▶ _HOW TO COMPLETE THIS TASK_:
Would you show every line from the records that holds "domOn"?

[Dataset excerpts]
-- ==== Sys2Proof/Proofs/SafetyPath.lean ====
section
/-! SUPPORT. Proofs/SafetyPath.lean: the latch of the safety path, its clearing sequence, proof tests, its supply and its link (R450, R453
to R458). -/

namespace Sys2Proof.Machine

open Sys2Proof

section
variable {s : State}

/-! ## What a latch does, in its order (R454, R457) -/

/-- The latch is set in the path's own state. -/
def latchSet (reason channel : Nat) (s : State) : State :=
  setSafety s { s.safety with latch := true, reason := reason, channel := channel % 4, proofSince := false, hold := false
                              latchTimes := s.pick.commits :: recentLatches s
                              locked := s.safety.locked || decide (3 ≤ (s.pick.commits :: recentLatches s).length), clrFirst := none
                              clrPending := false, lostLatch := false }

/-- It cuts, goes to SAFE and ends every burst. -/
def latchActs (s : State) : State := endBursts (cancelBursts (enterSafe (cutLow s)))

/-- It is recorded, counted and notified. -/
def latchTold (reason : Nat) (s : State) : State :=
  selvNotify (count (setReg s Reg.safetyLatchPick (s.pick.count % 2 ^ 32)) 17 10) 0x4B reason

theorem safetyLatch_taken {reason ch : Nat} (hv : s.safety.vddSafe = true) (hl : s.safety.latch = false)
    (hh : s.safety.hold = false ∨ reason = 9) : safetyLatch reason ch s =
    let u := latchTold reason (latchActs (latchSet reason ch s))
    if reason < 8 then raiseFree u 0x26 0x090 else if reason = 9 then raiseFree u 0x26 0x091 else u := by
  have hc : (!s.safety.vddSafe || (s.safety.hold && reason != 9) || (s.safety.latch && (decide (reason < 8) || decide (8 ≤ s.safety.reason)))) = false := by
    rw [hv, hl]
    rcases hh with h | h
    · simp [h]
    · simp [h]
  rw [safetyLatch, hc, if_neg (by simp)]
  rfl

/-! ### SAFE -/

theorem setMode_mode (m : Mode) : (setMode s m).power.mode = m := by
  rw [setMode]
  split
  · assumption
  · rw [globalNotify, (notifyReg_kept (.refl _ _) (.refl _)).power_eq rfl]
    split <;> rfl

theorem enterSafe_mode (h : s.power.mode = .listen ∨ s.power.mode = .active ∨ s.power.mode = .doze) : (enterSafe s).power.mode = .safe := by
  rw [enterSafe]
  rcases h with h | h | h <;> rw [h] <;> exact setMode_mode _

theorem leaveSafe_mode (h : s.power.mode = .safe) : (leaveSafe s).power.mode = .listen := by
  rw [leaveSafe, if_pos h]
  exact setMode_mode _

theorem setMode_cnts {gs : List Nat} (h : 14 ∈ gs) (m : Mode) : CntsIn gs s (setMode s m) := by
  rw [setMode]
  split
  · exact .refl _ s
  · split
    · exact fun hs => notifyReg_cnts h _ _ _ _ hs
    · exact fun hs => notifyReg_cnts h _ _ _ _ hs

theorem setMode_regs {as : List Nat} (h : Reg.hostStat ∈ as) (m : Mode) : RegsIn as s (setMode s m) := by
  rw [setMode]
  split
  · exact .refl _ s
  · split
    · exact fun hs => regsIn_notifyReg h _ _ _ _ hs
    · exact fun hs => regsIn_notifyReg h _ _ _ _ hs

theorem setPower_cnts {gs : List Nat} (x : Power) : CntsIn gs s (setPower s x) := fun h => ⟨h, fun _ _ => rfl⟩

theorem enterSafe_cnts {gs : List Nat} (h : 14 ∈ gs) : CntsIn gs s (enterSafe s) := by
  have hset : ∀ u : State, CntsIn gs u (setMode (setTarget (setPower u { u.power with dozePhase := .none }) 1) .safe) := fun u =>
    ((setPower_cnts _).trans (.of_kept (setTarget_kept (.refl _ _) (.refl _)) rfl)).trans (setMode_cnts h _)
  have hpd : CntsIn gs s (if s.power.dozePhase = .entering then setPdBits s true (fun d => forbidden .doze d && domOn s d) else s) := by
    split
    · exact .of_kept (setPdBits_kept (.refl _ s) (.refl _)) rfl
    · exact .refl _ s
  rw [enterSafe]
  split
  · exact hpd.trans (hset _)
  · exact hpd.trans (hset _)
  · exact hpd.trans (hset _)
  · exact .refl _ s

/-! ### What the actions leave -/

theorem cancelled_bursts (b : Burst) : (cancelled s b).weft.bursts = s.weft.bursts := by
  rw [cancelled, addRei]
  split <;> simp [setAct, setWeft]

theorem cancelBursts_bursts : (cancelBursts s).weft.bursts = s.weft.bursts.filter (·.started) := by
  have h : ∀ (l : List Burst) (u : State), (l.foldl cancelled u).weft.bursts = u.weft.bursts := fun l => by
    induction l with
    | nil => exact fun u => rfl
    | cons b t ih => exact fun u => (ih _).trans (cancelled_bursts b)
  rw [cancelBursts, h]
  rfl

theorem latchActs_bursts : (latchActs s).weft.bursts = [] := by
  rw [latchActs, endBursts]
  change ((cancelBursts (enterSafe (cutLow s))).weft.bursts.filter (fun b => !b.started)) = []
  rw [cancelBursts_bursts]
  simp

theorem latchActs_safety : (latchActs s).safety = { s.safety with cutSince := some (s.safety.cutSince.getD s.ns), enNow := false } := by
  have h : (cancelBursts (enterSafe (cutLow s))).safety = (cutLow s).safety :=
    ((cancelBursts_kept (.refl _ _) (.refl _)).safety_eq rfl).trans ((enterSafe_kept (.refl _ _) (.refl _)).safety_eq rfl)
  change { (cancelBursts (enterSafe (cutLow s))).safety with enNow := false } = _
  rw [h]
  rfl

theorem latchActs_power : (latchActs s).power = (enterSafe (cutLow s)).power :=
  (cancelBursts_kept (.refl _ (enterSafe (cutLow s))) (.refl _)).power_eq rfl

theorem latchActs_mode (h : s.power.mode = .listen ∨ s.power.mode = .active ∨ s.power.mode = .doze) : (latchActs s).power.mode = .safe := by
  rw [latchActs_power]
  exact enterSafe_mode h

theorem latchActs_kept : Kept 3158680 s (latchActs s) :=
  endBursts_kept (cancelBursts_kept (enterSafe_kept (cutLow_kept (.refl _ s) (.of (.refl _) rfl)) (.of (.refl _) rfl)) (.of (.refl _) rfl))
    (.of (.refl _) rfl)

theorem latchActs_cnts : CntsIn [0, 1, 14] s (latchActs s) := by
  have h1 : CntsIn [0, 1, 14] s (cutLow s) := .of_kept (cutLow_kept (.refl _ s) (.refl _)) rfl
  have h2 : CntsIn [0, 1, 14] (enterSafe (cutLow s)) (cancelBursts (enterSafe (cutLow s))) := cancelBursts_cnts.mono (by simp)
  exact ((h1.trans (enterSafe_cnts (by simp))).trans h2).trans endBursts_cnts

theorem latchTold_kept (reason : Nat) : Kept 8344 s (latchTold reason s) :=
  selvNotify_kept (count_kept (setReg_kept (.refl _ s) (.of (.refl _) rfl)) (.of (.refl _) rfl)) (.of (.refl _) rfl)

---

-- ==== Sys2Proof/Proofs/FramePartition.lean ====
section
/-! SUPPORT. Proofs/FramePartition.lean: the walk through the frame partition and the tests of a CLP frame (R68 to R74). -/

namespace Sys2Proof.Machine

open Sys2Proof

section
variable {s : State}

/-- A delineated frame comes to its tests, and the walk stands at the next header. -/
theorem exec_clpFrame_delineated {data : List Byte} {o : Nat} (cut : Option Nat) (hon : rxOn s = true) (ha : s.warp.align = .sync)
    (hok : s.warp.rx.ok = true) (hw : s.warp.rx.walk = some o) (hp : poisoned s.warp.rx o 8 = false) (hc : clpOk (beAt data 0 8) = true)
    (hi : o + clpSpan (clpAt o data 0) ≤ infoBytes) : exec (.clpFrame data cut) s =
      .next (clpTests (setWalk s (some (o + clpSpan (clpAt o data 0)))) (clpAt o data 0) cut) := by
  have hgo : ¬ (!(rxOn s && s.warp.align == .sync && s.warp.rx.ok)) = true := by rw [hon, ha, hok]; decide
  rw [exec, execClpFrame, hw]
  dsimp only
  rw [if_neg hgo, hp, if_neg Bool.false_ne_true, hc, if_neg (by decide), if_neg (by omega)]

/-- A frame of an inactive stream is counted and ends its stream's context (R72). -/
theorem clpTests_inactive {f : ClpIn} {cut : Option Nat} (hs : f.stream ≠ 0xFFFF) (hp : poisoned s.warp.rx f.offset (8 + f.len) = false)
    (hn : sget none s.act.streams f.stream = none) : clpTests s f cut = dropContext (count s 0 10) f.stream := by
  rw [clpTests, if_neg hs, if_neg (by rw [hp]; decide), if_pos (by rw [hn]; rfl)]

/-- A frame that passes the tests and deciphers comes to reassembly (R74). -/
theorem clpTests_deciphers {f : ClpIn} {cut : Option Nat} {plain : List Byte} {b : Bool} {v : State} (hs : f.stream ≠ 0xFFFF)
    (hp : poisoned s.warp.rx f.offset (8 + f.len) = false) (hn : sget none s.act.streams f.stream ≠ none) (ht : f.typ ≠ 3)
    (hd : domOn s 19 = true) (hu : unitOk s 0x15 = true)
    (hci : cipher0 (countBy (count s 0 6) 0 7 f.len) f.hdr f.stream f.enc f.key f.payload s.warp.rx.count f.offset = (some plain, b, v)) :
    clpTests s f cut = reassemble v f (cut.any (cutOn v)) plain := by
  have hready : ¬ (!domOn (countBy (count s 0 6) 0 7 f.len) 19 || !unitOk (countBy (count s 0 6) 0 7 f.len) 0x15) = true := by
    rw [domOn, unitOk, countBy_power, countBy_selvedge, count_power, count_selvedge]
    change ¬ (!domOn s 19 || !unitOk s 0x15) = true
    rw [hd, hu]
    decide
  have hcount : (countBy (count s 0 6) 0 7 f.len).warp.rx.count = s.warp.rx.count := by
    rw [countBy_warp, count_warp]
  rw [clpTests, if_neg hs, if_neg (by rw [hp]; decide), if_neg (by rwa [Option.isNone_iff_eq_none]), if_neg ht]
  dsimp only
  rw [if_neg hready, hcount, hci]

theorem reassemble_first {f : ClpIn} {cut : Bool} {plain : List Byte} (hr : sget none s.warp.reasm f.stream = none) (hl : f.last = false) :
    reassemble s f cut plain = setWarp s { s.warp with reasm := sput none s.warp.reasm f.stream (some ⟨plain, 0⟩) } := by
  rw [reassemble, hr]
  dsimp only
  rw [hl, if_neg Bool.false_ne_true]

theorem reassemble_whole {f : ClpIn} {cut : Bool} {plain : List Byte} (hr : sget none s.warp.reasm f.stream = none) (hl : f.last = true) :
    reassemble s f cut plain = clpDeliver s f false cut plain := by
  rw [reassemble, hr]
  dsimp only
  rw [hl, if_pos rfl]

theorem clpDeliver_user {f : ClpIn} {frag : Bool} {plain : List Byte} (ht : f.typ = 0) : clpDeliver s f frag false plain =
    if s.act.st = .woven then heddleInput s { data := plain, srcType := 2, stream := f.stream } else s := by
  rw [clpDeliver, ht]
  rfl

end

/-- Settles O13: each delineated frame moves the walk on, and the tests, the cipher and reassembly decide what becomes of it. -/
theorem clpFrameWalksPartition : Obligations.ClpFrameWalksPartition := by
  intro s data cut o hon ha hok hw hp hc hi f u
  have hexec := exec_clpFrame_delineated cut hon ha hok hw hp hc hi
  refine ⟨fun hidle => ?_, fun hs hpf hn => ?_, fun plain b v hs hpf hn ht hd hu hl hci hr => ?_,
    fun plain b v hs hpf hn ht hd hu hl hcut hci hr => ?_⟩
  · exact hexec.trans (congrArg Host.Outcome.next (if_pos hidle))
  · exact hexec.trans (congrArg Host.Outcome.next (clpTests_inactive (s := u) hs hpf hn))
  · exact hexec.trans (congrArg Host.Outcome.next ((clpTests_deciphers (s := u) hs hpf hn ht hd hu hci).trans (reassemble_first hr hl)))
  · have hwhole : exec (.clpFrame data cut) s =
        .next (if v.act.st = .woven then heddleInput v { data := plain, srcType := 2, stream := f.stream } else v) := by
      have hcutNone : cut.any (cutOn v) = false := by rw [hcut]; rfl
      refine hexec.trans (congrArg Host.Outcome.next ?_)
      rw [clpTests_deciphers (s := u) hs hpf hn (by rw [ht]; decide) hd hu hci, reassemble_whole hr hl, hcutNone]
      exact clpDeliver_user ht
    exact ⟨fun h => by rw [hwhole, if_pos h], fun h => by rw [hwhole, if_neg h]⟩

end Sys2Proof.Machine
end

▶ _WORKED SOLUTION_:
  have hpd : CntsIn gs s (if s.power.dozePhase = .entering then setPdBits s true (fun d => forbidden .doze d && domOn s d) else s) := by
    (hd : domOn s 19 = true) (hu : unitOk s 0x15 = true)
  have hready : ¬ (!domOn (countBy (count s 0 6) 0 7 f.len) 19 || !unitOk (countBy (count s 0 6) 0 7 f.len) 0x15) = true := by
    rw [domOn, unitOk, countBy_power, countBy_selvedge, count_power, count_selvedge]
    change ¬ (!domOn s 19 || !unitOk s 0x15) = true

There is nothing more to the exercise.